AMES, Iowa – John Lajoie, surrounded in his office by Star Trek posters and a few space hero action figures, recently made the case for nuclear physics research and the multi-million-dollar experiments and huge collaborations it takes to make discoveries.
Of course, said the Iowa State University professor of physics and astronomy, big physics experiments such as PHENIX at the U.S. Department of Energy’s Brookhaven National Laboratory in Upton, New York, will tell us about the building blocks of the universe. In the case of PHENIX, physicists are learning about the structure, characteristics and energy inside each and every proton.
“What we’re doing is studying what makes up the matter in the universe that we can see,” said Lajoie. (It sounds French, Laj-wah.)
But there’s a lot more that can come from colliding protons and gold nuclei then studying the particles that fly off, he said.
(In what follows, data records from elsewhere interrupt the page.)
/-- Settles O36: the stop flag, and the flags newly set, by state. -/
theorem scpStatusCancelsReturnsAndStops : Obligations.ScpStatusCancelsReturnsAndStops := by
  intro o held frame s st expects dst payload scp
  refine ⟨scpStops expects dst payload scp, fun cancels returns seen hcancels hreturns again hseen stop => ?_⟩
  obtain ⟨c, hc⟩ : ∃ c, c = newlySet (s.berth o).sc.flagsSeen st.cancel RequestMemory.cancel := ⟨_, rfl⟩
  obtain ⟨r, hr⟩ : ∃ r, r = newlySet (s.berth o).sc.flagsSeen st.ret RequestMemory.ret := ⟨_, rfl⟩
  obtain ⟨u, hu⟩ : ∃ u, u = s.heard o held frame.src st := ⟨_, rfl⟩
  have hexec := exec_status_flags expects dst payload scp stop (OutletRecord.asksConnect_again again) held
  rw [← hc, ← hr, ← hu] at hexec
  have cancelled : c = true ↔ cancels := by rw [hc, newlySet_iff, hcancels]
  have returned : r = true ↔ returns := by rw [hr, newlySet_iff, hreturns]
  have berth := s.heard_berth o held frame.src st
  rw [← hu, ← hseen] at berth
  have heard (x : Scope) (h : o ∈ x.outlets) : Acts x s u := hu ▸ s.heard_acts o held frame.src st h
  have alone (hcan : cancels) (hret : ¬ returns) : u.takesFlags o c r = u.shipCancel o := by
    have none : r = false := by rw [← Bool.not_eq_true, returned]; exact hret
    rw [cancelled.mpr hcan, none]
    rfl
  have now : u.now = s.now := by rw [hu]; rfl
  refine ⟨fun hcan hret state => ?_, fun hcan hret state => ⟨fun kept => ?_, fun x opened unassigned hx hm => ?_⟩,
    fun either state quiet => ?_, fun pass kept hkept => ?_⟩
  · have leaves : u.shipCancel o = u.moveTo o .cableProven := by
      unfold State.shipCancel; rw [berth]; dsimp only; rw [state]
    rw [alone hcan hret, leaves] at hexec
    have acts : Acts ⟨[o], [], false, false, []⟩ s ((u.moveTo o .cableProven).resume o).settle :=
      (((heard _ List.mem_cons_self).trans (State.moveTo_acts u o .cableProven 0 List.mem_cons_self
        (.inl (by decide)))).trans (State.resume_acts _ o List.mem_cons_self)).trans (State.settle_acts _ _)
    have sc := (State.resume_settle_berth (s := u.moveTo o .cableProven) (o := o) (by
      rw [State.moveTo_state]; decide)).sc
    dsimp only at sc
    rw [(u.moveTo_berth_self o .cableProven 0).sc, Berth.takeState_sc, berth] at sc
    refine ⟨_, hexec, ?_, ?_, ?_, ?_, ?_, acts.elsewhere, acts.noFault rfl, acts.metering rfl⟩ <;>
      · rw [sc]; rfl
  · have leaves : u.shipCancel o = u.windDown o := by
      unfold State.shipCancel; rw [berth]; dsimp only; rcases state with h | h <;> rw [h]
    have kept' : u.keptOpen o := kept.imp (fun h => by rw [berth]; exact h) fun ⟨m, h⟩ => ⟨m, by
      rw [hu]; exact h⟩
    rw [alone hcan hret, leaves] at hexec
    have winds : WindsDown o s ((u.windDown o).resume o).settle :=
      (((u.windDown_windsDown o kept').touched (Berth.resume_touches _)).after
        (State.settle_acts ⟨[], [], false, false, []⟩ _) List.not_mem_nil rfl).before
        (by rw [berth]) (by rw [berth]) (by rw [hu]; rfl) fun _ _ _ => by rw [hu]; rfl
    have moved := u.windDown_eq_moveTo o kept'
    have acts : Acts ⟨[o], [], false, false, []⟩ s ((u.windDown o).resume o).settle := by
      rw [moved]
      exact (((heard _ List.mem_cons_self).trans (State.moveTo_acts u o .windDown 0 List.mem_cons_self
        (.inl (by decide)))).trans (State.resume_acts _ o List.mem_cons_self)).trans (State.settle_acts _ _)
    obtain ⟨elsewhere, account, metering⟩ := acts.frame
    have sc := (State.resume_settle_berth (s := u.moveTo o .windDown) (o := o) (by
      rw [State.moveTo_state]; decide)).sc
    dsimp only at sc
    rw [(u.moveTo_berth_self o .windDown 0).sc, Berth.takeState_sc, berth, ← moved] at sc
    exact ⟨_, hexec, winds, by rw [sc]; rfl, elsewhere, account, acts.noFault rfl, metering⟩
  · have leaves : u.shipCancel o = u.windDown o := by
      unfold State.shipCancel; rw [berth]; dsimp only; rcases state with h | h <;> rw [h]
    rw [alone hcan hret, leaves] at hexec
    have lines : (u.berth o).lines = (s.berth o).lines := by rw [berth]
    have meter : (u.berth o).mt = (s.berth o).mt := by rw [berth]
    have assigned : u.assigned o = 0 := by rw [hu]; exact unassigned
    have session : (u.berth o).sc.session = some x := by rw [berth]; exact hx
    obtain ⟨closes, -⟩ := State.windDown_settle_closes session (by rw [meter]; exact hm)
      (by rw [lines]; exact opened) assigned
    have acts : Acts ⟨[o], [], false, true, []⟩ s ((u.windDown o).resume o).settle :=
      (((heard _ List.mem_cons_self).trans (State.windDown_acts u o List.mem_cons_self rfl)).trans
        (State.resume_acts _ o List.mem_cons_self)).trans (State.settle_acts _ _)
    refine ⟨_, hexec, (closes.touched ?_ (Berth.resume_touches _)).before (by rw [lines]) meter
      (by rw [hu]; rfl), acts.elsewhere, acts.keepsAccount rfl, acts.noFault rfl⟩
    exact u.windDown_awake o
  · have quiet' : u.NoEntryCause o := hu ▸ quiet.heard scp stop
    have leaves := State.takesFlags_parallelIn (cancel := c) (ret := r) (by rw [berth]; exact state) quiet'
      (either.imp cancelled.mpr returned.mpr)
    rw [leaves] at hexec
    have acts : Acts ⟨[o], [], false, false, []⟩ s ((u.moveTo o .parallelOut).resume o).settle :=
      (((heard _ List.mem_cons_self).trans (State.moveTo_acts u o .parallelOut 0 List.mem_cons_self
        (.inl (by decide)))).trans (State.resume_acts _ o List.mem_cons_self)).trans (State.settle_acts _ _)
    obtain ⟨elsewhere, account, metering⟩ := acts.frame
    have after := State.resume_settle_berth (s := u.moveTo o .parallelOut) (o := o) (by
      rw [State.moveTo_state]; decide)
    have sc := after.sc
    have rg := after.rg
    have mt := after.mt
    dsimp only at sc rg mt
    have moved := u.moveTo_berth_self o .parallelOut 0
    rw [moved.sc, Berth.takeState_sc, now, berth] at sc
    rw [moved.rg, Berth.takeState_rg] at rg
    rw [moved.mt, Berth.takeState_mt, berth] at mt
    refine ⟨_, hexec, by rw [sc]; rfl, by rw [sc]; rfl, fun power => ?_, by rw [sc]; rfl, mt,
      by rw [sc]; rfl, elsewhere, account, acts.noFault rfl, metering⟩
    rw [rg, Berth.enterMode_same (mode := OutletState.parallelOut.mode) _ _ (by rw [berth]; exact power), berth]
  · obtain ⟨f, taken, leaves⟩ : ∃ f, u.takesFlags o c r = u.onSc o f
        ∧ f (u.berth o).sc = { kept with flagsSeen := some seen } := by
      have same : u = u.onSc o id := (State.onBerth_unchanged rfl).symm
      have sc : (u.berth o).sc = { (s.berth o).sc with flagsSeen := some seen } := by rw [berth]
      have state : (u.berth o).sc.state = (s.berth o).sc.state := by rw [sc]
      rcases hkept with ⟨rfl, idle⟩ | ⟨rfl, hcan, closing⟩ | ⟨rfl, either, supply, opened⟩
      · refine ⟨id, ?_, sc⟩
        rw [← same]
        have uncancelled (h : ¬ cancels) : c = false := by rw [← Bool.not_eq_true, cancelled]; exact h
        have unreturned (h : ¬ returns) : r = false := by rw [← Bool.not_eq_true, returned]; exact h
        have ignored (h : (s.berth o).sc.state.ignoresCancel) : u.takesFlags o c r = u :=
          State.takesFlags_idle (by rw [state]; exact h) c r
        have alone (h : ¬ cancels) (hin : (s.berth o).sc.state ≠ .parallelIn)
            (hsupply : (s.berth o).sc.state ≠ .shoreSupply) : u.takesFlags o c r = u := by
          unfold State.takesFlags
          rw [uncancelled h, if_neg Bool.false_ne_true,
            State.shipReturn_idle (by rw [state]; exact hin) (by rw [state]; exact hsupply), ite_self]
        rcases idle with ⟨noCancel, noReturn⟩ | h | h | h | h | h | h | ⟨noCancel, h⟩
        · rw [uncancelled noCancel, unreturned noReturn]; rfl
        · exact ignored (.inl h)
        · exact ignored (.inr (.inl h))
        · exact ignored (.inr (.inr (.inl h)))
        · exact ignored (.inr (.inr (.inr (.inl h))))
        · exact ignored (.inr (.inr (.inr (.inr (.inl h)))))
        · exact ignored (.inr (.inr (.inr (.inr (.inr h)))))
        · refine alone noCancel ?_ ?_ <;> rcases h with h | h | h | h <;> rw [h] <;> decide
      · have cancels' : u.shipCancel o = u.onSc o fun x => { x with endRequested := true } := by
          unfold State.shipCancel; rw [state, closing]
        refine ⟨fun x => { x with endRequested := true }, ?_, by rw [sc]⟩
        unfold State.takesFlags
        rw [cancelled.mpr hcan, if_pos rfl, cancels']
        have idle : (u.onSc o fun x => { x with endRequested := true }).shipReturn o
            = u.onSc o fun x => { x with endRequested := true } := by
          refine State.shipReturn_idle ?_ ?_ <;>
            · rw [State.berth_onSc_self]
              show (u.berth o).sc.state ≠ _
              rw [state, closing]
              decide
        rw [idle, ite_self]
      · have taken := State.takesFlags_shoreSupply (cancel := c) (ret := r) (by rw [state]; exact supply)
          ((Berth.anyClosed_of_readings (b := s.berth o) (c := u.berth o) (by rw [berth]; rfl)).trans opened)
          (either.imp cancelled.mpr returned.mpr)
        rw [taken, sc]
        dsimp only
        split
        · exact ⟨id, same, rfl⟩
        · exact ⟨fun x => x.awaitReturn u.tb.run, rfl, by rw [hu]; rfl⟩
    rw [taken] at hexec
    refine ⟨_, hexec.trans (congrArg Host.Outcome.next (State.settle_of_no_pass (by rw [hu]; exact pass))),
      by rw [hu]; rfl, fun q hq => ?_, ?_⟩
    · rw [State.resume, State.berth_onBerth_ne _ _ hq, State.berth_onSc_ne _ _ hq, hu,
        State.heard_berth_ne _ _ _ _ hq]
    · rw [State.resume_berth, State.berth_onSc_self, leaves, berth]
The PHENIX Experiment, for example, uses these collisions to learn about the strong nuclear force that binds the three quarks inside a proton and the protons and neutrons in the nuclei of atoms. Lajoie said understanding and harnessing that force could revolutionize our lives, just like understanding the electromagnetic force harnessed electricity and, eventually, put smart phones in our pockets.
“We mastered one of the forces of nature and put it to use,” Lajoie said. “Now, with the strong force, we’re still very much at the beginning, but there is enormous potential.”
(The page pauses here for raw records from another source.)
theorem OutletRecord.takeState_state (r : OutletRecord) (new : OutletState) (now : TimeStamp) (short : Bool) :
    (r.takeState new now short).state = new := rfl

/-- The states whose sessions END_SESSION winds down. -/
theorem State.endSession_windDown {s : State} {o : Outlet}
    (h : (s.berth o).sc.state = .energising ∨ (s.berth o).sc.state = .synchronising
      ∨ ((s.berth o).sc.state = .tripped ∧ (s.berth o).sc.session.isSome = true)) :
    s.endSession o = some (s.windDown o) := by
  unfold State.endSession
  dsimp only
  rcases h with h | h | ⟨h, session⟩ <;> rw [h]
  exact if_pos session

end Sys2Proof.Machine

namespace Sys2Proof.Proofs

open Machine

section
variable {tag b : Byte} {o : Outlet} {s : State}

/-- END_SESSION winds an outlet down (R98, R100, R107). -/
theorem endWindsDown (hb : b = BitVec.ofNat 8 o.number) (free : s.svl.inProgress = none)
    (state : (s.berth o).sc.state = .energising ∨ (s.berth o).sc.state = .synchronising
      ∨ ((s.berth o).sc.state = .tripped ∧ (s.berth o).sc.session.isSome = true)) (kept : s.keptOpen o) :
    ∃ t, exec (.endSession tag [b]) s = .next (t.answered 0x25 tag [0, 10]) ∧ WindsDown o s t
      ∧ ((s.berth o).sc.state = .tripped → DriveRunsOn (s.berth o) (t.berth o))
      ∧ Elsewhere [o] [] s t ∧ KeepsAccount s t ∧ NoFault s t ∧ t.metering = s.metering := by
  have winds := s.windDown_settle_windsDown o kept
  have acts := State.windDown_settle_acts (x := ⟨[o], [], false, false, []⟩) kept List.mem_cons_self
  obtain ⟨elsewhere, account, metering⟩ := acts.frame
  exact ⟨_, exec_endSession tag hb free (State.endSession_windDown state) (by rw [winds.state]; rfl), winds,
    State.windDown_driveRunsOn kept, elsewhere, account, acts.noFault rfl, metering⟩

/-- END_SESSION closes a session that nothing keeps open (R98, R152). -/
theorem endCloses (hb : b = BitVec.ofNat 8 o.number) (free : s.svl.inProgress = none) {x : Session}
    (state : (s.berth o).sc.state = .energising ∨ (s.berth o).sc.state = .synchronising
      ∨ (s.berth o).sc.state = .tripped)
    (opened : (s.berth o).lines.breakerClosed = false) (unassigned : s.assigned o = 0)
    (session : (s.berth o).sc.session = some x) (meter : (s.berth o).mt.isSome = true) :
    ∃ t, exec (.endSession tag [b]) s = .next (t.answered 0x25 tag
        [0, if (s.berth o).lines.pilotClosed then 1 else 0])
      ∧ SessionCloses o x s t ∧ Elsewhere [o] [] s t ∧ KeepsAccount s t ∧ NoFault s t := by
  obtain ⟨closes, acts⟩ := State.windDown_settle_closes session meter opened unassigned
  have ends := State.endSession_windDown (s := s) (o := o)
    (state.imp_right (Or.imp_right fun h => ⟨h, by rw [session]; rfl⟩))
  refine ⟨_, exec_endSession tag hb free ends ?_, closes, acts.elsewhere, acts.keepsAccount rfl,
    acts.noFault rfl⟩
  rw [closes.state]
  split <;> rfl

end

end Sys2Proof.Proofs

namespace Sys2Proof.Machine

open Sys2Proof

/-! ### The capacity that the HELD modules bring back (R39) -/

theorem Pool.sum_add (p : Pool) (f g : Module → Nat) :
    (p.sum fun m => f m + g m) = p.sum f + p.sum g := by
  unfold Pool.sum
  simp only [Dozen.toList, List.map, List.foldl]
  omega

theorem Pool.sum_of_terms {p q : Pool} {f g : Module → Nat}
    (h : ∀ m, f (p.modules.get m) = g (q.modules.get m)) : p.sum f = q.sum g := by
  have terms (r : Pool) (k : Module → Nat) :
      r.modules.toList.map k = ModuleNo.all.map fun m => k (r.modules.get m) := rfl
  unfold Pool.sum
  rw [terms, terms, List.map_congr_left fun m _ => h m]

/-- A HELD module that runs again (R39). -/
def Module.rejoin (x : Module) : Module := { x with state := .running }
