/-- A fragment (02 R52). `hdr` is the address of the clause header and `widx` the word index in the clause; `inClause`
holds once the header has been read; then `head` is that header, `k` the
number of the next instruction (R35), and `last` the words of the instruction before it (14 R354). `owed` lists the latches
whose value a service call has still to bring, with its operation (R35, 09 R289). `tf` is the implicit `tfence` that still
follows the clause it has ended, `redo` what it makes once more, `kept` what a user handler leaves to come when it returns; `deadPops` are those of
`heldPops` that found their producers gone (08 R251). `slot` while it holds its
lane's issue slot in the course of a clause (R24); `tabled` while it has an entry of its lane's split table (R39). -/
structure Fragment where
  id : Nat
  hdr : BitVec 52
  widx : Nat
  inClause : Bool
  head : Word
  last : List Word
  k : Nat
  mask : Mask
  parent : Option Nat
  reconv : BitVec 52
  wait : Wait
  begun : Begun
  latches : Vector RegVal 4
  owed : List (Nat × Nat)
  tickCap : Option Word
  heldPops : List QNo
  deadPops : List QNo
  tf : Option TfTest
  redo : List Redo
  kept : Kept
  slot : Bool
  tabled : Bool
  deriving DecidableEq, Repr

/-- A serial record (02 R42, R53); `full` holds every thread of the split that has not exited, so that those which
`xmwr` has cleared come back with it (07 R194). -/
structure Serial where
  fall : BitVec 52
  fallWidx : Nat
  reconv : BitVec 52
  aux : BitVec 8
  mask : Mask
  full : Mask
  phase : Bool
  owner : Nat
  deriving DecidableEq, Repr

/-- A queue binding of `q4`–`q15` (02 R53). -/
structure Binding where
  offset : Word
  quadSpace : Bool
  consumer : Bool
  drawn : Nat
  deriving DecidableEq, Repr

/-- The registers an exception saves into and `tvec` (06 R162, 14 R352–R354). -/
structure TrapRegs where
  tvec : Word
  tvech : Word
  tcause : Word
  taddr : Word
  taddrh : Word
  tepc : Word
  tepch : Word
  emword : Word
  emop : Word
  emfn : Word
  emd : Word
  ema : Word
  emb : Word
  emc : Word
  emimm : Word
  emclause : Word
  deriving DecidableEq, Repr

/-- Who a strand is: launch, block, numbers (02 R23, R430; 06 R162). -/
structure Identity where
  id : StrandId
  context : Nat
  sid : Nat
  blockX : Word
  blockY : Word
  blockZ : Word
  blockIdx : Nat
  gridX : Word
  gridY : Word
  gridZ : Word
  nstrands : Word
  params : DWord
  twin : Bool
  deriving DecidableEq, Repr

/-- An entry of a lane's operand log (16 R405): the strand, the register, predicate or latch with the fragment whose latch it
is, the value written with its tag, and the value's own check bits. -/
structure LogEntry where
  who : StrandId
  site : RegSite
  frag : Nat
  value : RegVal
  check : Nat
  deriving DecidableEq, Repr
Over time, as experiments produce more data and better understandings, Lajoie said the scientific yield could include new technologies. Researchers, for example, could engineer super-heavy nuclei that could be used for the rugged spacecraft shields required for long-distance space travel.
Smashing gold ions
Lajoie is a deputy spokesman for PHENIX, the Pioneering High Energy Nuclear Interaction eXperiment based at Brookhaven on New York’s Long Island. The collaboration includes some 500 scientists and engineers working with funding from agencies in a dozen countries.
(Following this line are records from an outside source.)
-- ==== Sys2Proof/Machine/Strands.lean ====
section
/-! DEFINITION. Fragments that split, arrive and fuse; the end of a strand and of its block; gangs; waits that are over; the
beginning of a clause (02 R23, R39–R49, R56; 06 R142–R150; 08 R245; 16 R408, R409). -/

namespace Sys2Proof.Machine

/-! ### Fragments of a strand as a list -/

/-- A strand whose fragments are these, the executing one kept if it is among them, else the first ready one. -/
def Strand.withFrags (l : List Fragment) (st : Strand) : Strand :=
  let pick := match l.find? (fun f => f.id == st.cur.id) with
    | some f => if f.wait = .suspended then (l.find? (fun g => g.wait == .ready)).getD f else f
    | none => (l.find? (fun f => f.wait == .ready)).getD (l.headD { st.cur with mask := 0, wait := .ended })
  { st with cur := pick, frags := l.filter (fun f => f.id != pick.id) }

/-- A fragment left without threads: an open serial record of its own continues with the threads it still holds, else
the fragment ends (02 R42, R44). -/
def afterEmpty (f : Fragment) : List Serial → Option Fragment × List Serial
  | [] => (none, [])
  | r :: rest =>
    if r.owner != f.id then let q := afterEmpty f rest; (q.1, r :: q.2)
    else if !r.phase && r.mask != 0 then
      (some ({ f with mask := r.mask }.goto r.fall r.fallWidx), { r with mask := r.full &&& ~~~r.mask, phase := true } :: rest)
    else if r.full = 0 then afterEmpty f rest
    else (some ({ f with mask := r.full }.goto r.reconv 0), rest)

/-- One fusion, if the children of some suspended parent have all arrived or ended (02 R41): the parent, whose pc is the
reconvergence address, resumes with the threads of its mask that have not exited, those that `xmwr` cleared among them
(07 R194). Serial records stand newest
first. -/
def fuseOnce (l : List Fragment) (ser : List Serial) : Option (List Fragment × List Serial) :=
  match l.find? (fun p => p.wait == .suspended && (l.filter (fun c => c.parent == some p.id)).all (fun c => c.wait == .reconv)) with
  | none => none
  | some p =>
    let rest := l.filter (fun c => c.parent != some p.id && c.id != p.id)
    if p.mask = 0 then
      let q := afterEmpty p ser
      some (match q.1 with
        | some f => (insertBy (fun f => f.id) f rest, q.2)
        | none => (rest, q.2))
    else
      some (insertBy (fun f => f.id) (p.goto p.hdr 0) rest, ser)

/-- All fusions that are due. -/
def fuseAll : Nat → List Fragment → List Serial → List Fragment × List Serial
  | 0, l, ser => (l, ser)
  | n + 1, l, ser => match fuseOnce l ser with
    | some q => fuseAll n q.1 q.2
    | none => (l, ser)

/-- The fusions of a strand (02 R41). -/
def Strand.fuse (st : Strand) : Strand :=
  let q := fuseAll 64 st.all st.serials
  { st.withFrags q.1 with serials := q.2 }

/-- Threads that exit leave every fragment's mask and every serial record (02 R44). -/
def Strand.dropThreads (m : Mask) (st : Strand) : Strand :=
  { st with cur := { st.cur with mask := st.cur.mask &&& ~~~m },
            frags := st.frags.map (fun f => { f with mask := f.mask &&& ~~~m }),
            serials := st.serials.map (fun r => { r with mask := r.mask &&& ~~~m, full := r.full &&& ~~~m }) }

/-- The threads of a strand that have not exited. -/
def Strand.liveMask (st : Strand) : Mask :=
  st.all.foldl (fun m f => m ||| f.mask) 0 ||| st.serials.foldl (fun m r => m ||| r.full) 0

/-- The executing fragment has no thread left (02 R44). -/
def Strand.curEmpty (st : Strand) : Strand :=
  let q := afterEmpty st.cur st.serials
  match q.1 with
  | some f => { st with cur := f, serials := q.2 }
  | none => Strand.fuse { st with cur := { st.cur with wait := .ended }, serials := q.2 }

/-! ### `join` (02 R43) -/

/-- A serial record taken apart into the two children that split execution would have, so that the side that has not run comes
to the `join` (02 R42, R43; log 57); they take no entry of the split table. The fragments under its owner go under the child
that stands for the side it was on. -/
def Strand.unserial (r : Serial) (st : Strand) : Strand :=
  let rest := dropFirst (fun (x : Serial) => x == r) st.serials
  match st.all.find? (fun f => f.id == r.owner) with
  | none => { st with serials := rest }
  | some f =>
    let n := st.nextFrag
    let kid : Fragment := { f with id := n, parent := some f.id, reconv := r.reconv, tabled := false }
    let held : Fragment := { kid with id := n + 1, mask := r.mask }
    let other := if r.phase then { held.goto r.reconv 0 with wait := .reconv } else held.goto r.fall r.fallWidx
    let up : Fragment := { f with mask := r.full, wait := .suspended, hdr := r.reconv, widx := 0, inClause := false, slot := false }
    let under := fun (g : Fragment) => if g.parent = some f.id then { g with parent := some n } else g
    let cur := if st.cur.id = f.id then kid else under st.cur
    let l := up :: kid :: (if r.mask = 0 then [] else [other]) ++ (st.all.filter (fun g => g.id != f.id)).map under
    { st with nextFrag := n + 2, cur := cur,
              frags := (l.filter (fun g => g.id != cur.id)).foldl (fun q g => insertBy (fun f => f.id) g q) [],
              serials := rest.map (fun x => if x.owner == f.id then { x with owner := n } else x) }

/-- All serial records of a strand taken apart, the oldest first. -/
def Strand.unserialAll (st : Strand) : Strand :=
  (List.range st.serials.length).foldl (fun st _ =>
    match st.serials.getLast? with
    | some r => st.unserial r
    | none => st) st

/-- Every live fragment waits at a `join` (02 R43). At one address they fuse, and all split-table entries and serial records are
freed, once the threads that a serial record has still to run have come there too; at several addresses, and where there
is a single one, each goes on and the records stay. -/
def Strand.joinAll (st : Strand) : Strand :=
  let past := fun (g : Fragment) => (g.endWindow none).past (encodeWords .join)
  match st.liveFrags with
  | [] => st
  | f :: rest =>
    if rest.isEmpty || !rest.all (fun g => g.hdr == f.hdr && g.widx == f.widx) then
      let go := fun (g : Fragment) => if g.wait = .join then past g else g
      { st with cur := go st.cur, frags := st.frags.map go }
    else if st.serials.any (fun r => !r.phase && r.mask != 0) then st.unserialAll
    else
      { st with cur := past { f with mask := st.liveMask, parent := none, reconv := 0, tabled := false }, frags := [],
                serials := [] }

/-- A strand whose live fragments may all wait at a `join` now. -/
def Strand.joins (st : Strand) : Strand := if st.liveFrags.all (fun f => f.wait == .join) then st.joinAll else st

/-- Split-table entries in use on a lane (02 R39). -/
def entriesUsed (s : State) (p : Place) : Nat :=
  ((strandsOf s).filter (fun st => st.place.laneKey == p.laneKey && st.place.isCtl == p.isCtl)).foldl
    (fun n st => n + st.entries) 0

/-- The executing fragment splits: T to the target, F to its own position (02 R39); with too few entries a serial
record (R42). `fall` and `fallWidx` are where F continues. -/
def split (ws : List Word) (t f : Mask) (target reconv fall : BitVec 52) (fallWidx : Nat) (aux : BitVec 8) (s : State) :
    State :=
  let st := s.me
  let c := { st.cur with last := ws }
  if entriesUsed s st.place + 2 ≤ 64 then
    let child := fun (id : Nat) (m : Mask) (dest : BitVec 52) (w : Nat) =>
      ({ c with id := id, mask := m, parent := some c.id, reconv := reconv, tabled := true }).goto dest w
    let kid := child st.nextFrag t target 0
    let other := child (st.nextFrag + 1) f fall fallWidx
    modMe (fun st => { st with
      nextFrag := st.nextFrag + 2, cur := kid,
      frags := insertBy (fun f => f.id) other (insertBy (fun f => f.id)
        { c with wait := .suspended, hdr := reconv, widx := 0, inClause := false, slot := false } st.frags) }) s
  else
    let r : Serial := { fall := fall, fallWidx := fallWidx, reconv := reconv, aux := aux, mask := f, full := c.mask,
                        phase := false, owner := c.id }
    modMe (fun st => { st with serials := r :: st.serials, cur := ({ c with mask := t }).goto target 0 }) s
The PHENIX detector is one of four detectors located around the 2.4-mile, underground ring of the Relativistic Heavy Ion Collider. The collider sends two beams of protons or heavy gold ions (they’re atoms stripped of their electrons) around the ring in opposite directions. It accelerates them to nearly the speed of light and then smashes them together. The detector – it’s a huge machine: 4,000 tons, 40 feet wide, four stories high – records and tracks the various particles that fly off the collisions.
The collisions of gold nuclei create temperatures of about 4 trillion degrees Celsius, 80 times hotter than the center of the sun. That’s hot enough to break up the ions’ neutrons and protons, releasing the subatomic quarks and gluons inside. You can think of gluons as the glue that binds the quarks inside protons and neutrons. The gluons are considered exchange particles that transmit the strong nuclear force.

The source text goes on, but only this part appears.